Description and origin
In book V, chapter 6 of
The Lord of the Rings, Tolkien describes it thus:
"...it was a winged creature: if bird, then greater than all other birds, and it was naked, and neither quill nor feather did it bear, and its vast pinions were as webs of hide between horned fingers; and it stank. A creature of an older world maybe it was...." A few paragraphs later it is said to attack with "beak and claw". It and the others that served the Nazgûl as steeds were taken by Sauron who raised them in such a way that they grew to an unnatural size.
This most closely resembles a very large hairless
pterosaur-like animal, although their wing structure is more like that of a
bat.
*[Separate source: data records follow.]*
-- ==== Sys2Proof/Decode.lean ====
section
/-! DEFINITION. Decoding and encoding of instruction words (R86-R99 and the reference entries). `parse` pulls the fields
out; `decodeWords` accepts what `parse` read only when its encoding is the words given, so that every bit that must be
zero is checked, and only when it is well formed. -/

namespace Sys2Proof

/-- Why words are refused. Each is the ILLEGAL trap of R98; the name says which check refused them. -/
inductive DecodeError where
  /-- the major opcode is reserved (step 2) -/
  | reservedMajor
  /-- an fn, sub or kind value that R93 or R94 does not list (step 2) -/
  | unlistedFunction
  /-- code 126 in a field that names a vector operand (step 2) -/
  | code126
  /-- a control-word code outside its table (step 5) -/
  | badControl
  /-- a field that must be zero or hold a fixed code does not (step 5) -/
  | mustBeZero
  /-- a register or operand limit (step 5) -/
  | operandLimit
  /-- the bytes end before the instruction does -/
  | truncated
  deriving DecidableEq, Repr

/-! ### Codes of the small fields -/

def ElemTy.code : ElemTy → Nat | .i32 => 0 | .n32 => 1 | .i16x2 => 2 | .i8x4 => 3
def ElemTy.ofCode : Nat → ElemTy | 0 => .i32 | 1 => .n32 | 2 => .i16x2 | _ => .i8x4
def boolCode (b : Bool) : Nat := if b then 1 else 0
def boolOf (n : Nat) : Bool := n == 1

/-- The 7-bit code of a vector source (R69). -/
def VSrc.code : VSrc → Nat
  | .reg n => n.toNat | .port p => 120 + p.toNat | .zero => 124 | .lane => 125 | .lit _ => 127

/-- The vector source of a 7-bit code, with the trailing word for code 127; code 126 names none (R69). -/
def VSrc.ofCode (c : Nat) (w1 : Word) : Option VSrc :=
  if c < 120 then some (.reg (BitVec.ofNat 7 c))
  else if c < 124 then some (.port (BitVec.ofNat 2 (c - 120)))
  else if c = 124 then some .zero
  else if c = 125 then some .lane
  else if c = 126 then none
  else some (.lit w1)

/-- The trailing word of a source, if it is a literal (R27). -/
def VSrc.litWord : VSrc → List Nat
  | .lit w => [w.toNat]
  | _ => []

def SSrc.code : SSrc → Nat | .reg n => n.toNat | .lit _ => 0
def SSrc.isLit : SSrc → Nat | .reg _ => 0 | .lit _ => 1
def SSrc.litWord : SSrc → List Nat | .reg _ => [] | .lit w => [w.toNat]

def Cond.code : Cond → Nat | .eq => 0 | .ne => 1 | .lt => 2 | .le => 3 | .gt => 4 | .ge => 5
def Cond.ofCode : Nat → Option Cond
  | 0 => some .eq | 1 => some .ne | 2 => some .lt | 3 => some .le | 4 => some .gt | 5 => some .ge | _ => none
def FCond.code : FCond → Nat | .eq => 0 | .ne => 1 | .lt => 2 | .le => 3 | .gt => 4 | .ge => 5 | .uo => 6 | .ord => 7
def FCond.ofCode : Nat → Option FCond
  | 0 => some .eq | 1 => some .ne | 2 => some .lt | 3 => some .le | 4 => some .gt | 5 => some .ge | 6 => some .uo
  | 7 => some .ord | _ => none
def SignPat.code : SignPat → Nat | .pp => 0 | .np => 1 | .nc => 2 | .npc => 3
def SignPat.ofCode : Nat → SignPat | 0 => .pp | 1 => .np | 2 => .nc | _ => .npc
def TagFn.code : TagFn → Nat | .read => 0 | .toU => 1 | .toA => 2 | .toG => 3
def TagFn.ofCode : Nat → TagFn | 0 => .read | 1 => .toU | 2 => .toA | _ => .toG
def VoteFn.code : VoteFn → Nat | .ballot => 0 | .any => 1 | .all => 2 | .count => 3
def VoteFn.ofCode : Nat → VoteFn | 0 => .ballot | 1 => .any | 2 => .all | _ => .count
def Fmt.code : Fmt → Nat
  | .i32 => 0 | .n32 => 1 | .f32 => 2 | .bf16 => 3 | .e4m3 => 4 | .hs4 => 5 | .i16 => 6 | .i8 => 7 | .n16 => 8 | .n8 => 9
def Fmt.ofCode : Nat → Option Fmt
  | 0 => some .i32 | 1 => some .n32 | 2 => some .f32 | 3 => some .bf16 | 4 => some .e4m3 | 5 => some .hs4
  | 6 => some .i16 | 7 => some .i8 | 8 => some .n16 | 9 => some .n8 | _ => none
def Rm.code : Rm → Nat | .rn => 0 | .rz => 1 | .rd => 2 | .ru => 3
def Rm.ofCode : Nat → Rm | 0 => .rn | 1 => .rz | 2 => .rd | _ => .ru
def ShflMode.code : ShflMode → Nat | .idx => 0 | .up => 1 | .down => 2 | .xor => 3 | .rot => 4
def ShflMode.ofCode : Nat → Option ShflMode
  | 0 => some .idx | 1 => some .up | 2 => some .down | 3 => some .xor | 4 => some .rot | _ => none
def RedOp.code : RedOp → Nat
  | .add => 0 | .min => 1 | .max => 2 | .and => 3 | .or => 4 | .xor => 5 | .fadd => 6 | .fmin => 7 | .fmax => 8
def RedOp.ofCode : Nat → Option RedOp
  | 0 => some .add | 1 => some .min | 2 => some .max | 3 => some .and | 4 => some .or | 5 => some .xor
  | 6 => some .fadd | 7 => some .fmin | 8 => some .fmax | _ => none
def Aop.code : Aop → Nat
  | .add => 0 | .min => 1 | .max => 2 | .nmin => 3 | .nmax => 4 | .and => 5 | .or => 6 | .xor => 7 | .exch => 8
  | .cas => 9 | .fadd => 10 | .ld => 11
def Aop.ofCode : Nat → Option Aop
  | 0 => some .add | 1 => some .min | 2 => some .max | 3 => some .nmin | 4 => some .nmax | 5 => some .and
  | 6 => some .or | 7 => some .xor | 8 => some .exch | 9 => some .cas | 10 => some .fadd | 11 => some .ld | _ => none
def Ord4.code : Ord4 → Nat | .none => 0 | .acq => 1 | .rel => 2 | .acqrel => 3
def Ord4.ofCode : Nat → Ord4 | 0 => .none | 1 => .acq | 2 => .rel | _ => .acqrel
def Scope.code : Scope → Nat | .core => 0 | .quad => 1 | .die => 2 | .pkg => 3 | .pod => 4
def Scope.ofCode : Nat → Option Scope
  | 0 => some .core | 1 => some .quad | 2 => some .die | 3 => some .pkg | 4 => some .pod | _ => none
def Width.code : Width → Nat | .w8 => 0 | .w16 => 1 | .w32 => 2 | .w64 => 3
def Width.ofCode : Nat → Width | 0 => .w8 | 1 => .w16 | 2 => .w32 | _ => .w64
def BccCond.code : BccCond → Nat | .ne => 0 | .eq => 1 | .lt => 2 | .ge => 3
def BccCond.ofCode : Nat → BccCond | 0 => .ne | 1 => .eq | 2 => .lt | _ => .ge
def Counter.code : Counter → Nat | .cpy => 0 | .msg => 1 | .pbl => 2
def Counter.ofCode : Nat → Option Counter | 0 => some .cpy | 1 => some .msg | 2 => some .pbl | _ => none
def yieldCode : Option Counter → Nat | some c => c.code | none => 3
def SCond.code : SCond → Nat | .eq => 0 | .ne => 1 | .lt => 2 | .le => 3 | .gt => 4 | .ge => 5 | .ltN => 6 | .geN => 7
def SCond.ofCode : Nat → SCond
  | 0 => .eq | 1 => .ne | 2 => .lt | 3 => .le | 4 => .gt | 5 => .ge | 6 => .ltN | _ => .geN
def BarLevel.code : BarLevel → Nat | .grp => 0 | .block => 1 | .quad => 2 | .grid => 3 | .pod => 4
def BarLevel.ofCode : Nat → Option BarLevel
  | 0 => some .grp | 1 => some .block | 2 => some .quad | 3 => some .grid | 4 => some .pod | _ => none
def CpyKind.code : CpyKind → Nat | .g2s => 0 | .s2g => 1 | .s2s => 2
def CpyKind.ofCode : Nat → Option CpyKind | 0 => some .g2s | 1 => some .s2g | 2 => some .s2s | _ => none
def CpyTr.code : CpyTr → Nat | .none => 0 | .t8 => 1 | .t16 => 2
def CpyTr.ofCode : Nat → Option CpyTr | 0 => some .none | 1 => some .t8 | 2 => some .t16 | _ => none
def Life.code : Life → Nat | .launch => 0 | .stream => 1 | .tenant => 2
def Life.ofCode : Nat → Option Life | 0 => some .launch | 1 => some .stream | 2 => some .tenant | _ => none
def WFmt.code : WFmt → Nat | .fp8 => 0 | .hs4 => 1 | .bf16 => 2
def WFmt.ofCode : Nat → Option WFmt | 0 => some .fp8 | 1 => some .hs4 | 2 => some .bf16 | _ => none
def DFmt.code : DFmt → Nat | .f32 => 0 | .bf16 => 1 | .f8 => 2
def DFmt.ofCode : Nat → Option DFmt | 0 => some .f32 | 1 => some .bf16 | 2 => some .f8 | _ => none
Tolkien once wrote that he "did not intend the steed of the Witch-King to be what is now called a '
pterodactyl'", while acknolwedging that it was "obviously ...
pterodactylic and owes much" to the "new ... mythology of the 'Prehistoric'", and might even be "a last survivor of older geological eras." (
Letters, 211) The differences in the beast's anatomy from pterodactyls or any other species of pterosaur makes it doubtful he intended the fell beast to belong to any group of real creatures.
The fact that this description resembles that of the fantasy
dragon has led some to identify the fell beasts as such.[
citation needed] This is incorrect as dragons are already
well established in Tolkien's writings (see
Smaug,
Glaurung and
Ancalagon), and if they had been dragons, it is likely he would have simply called them such.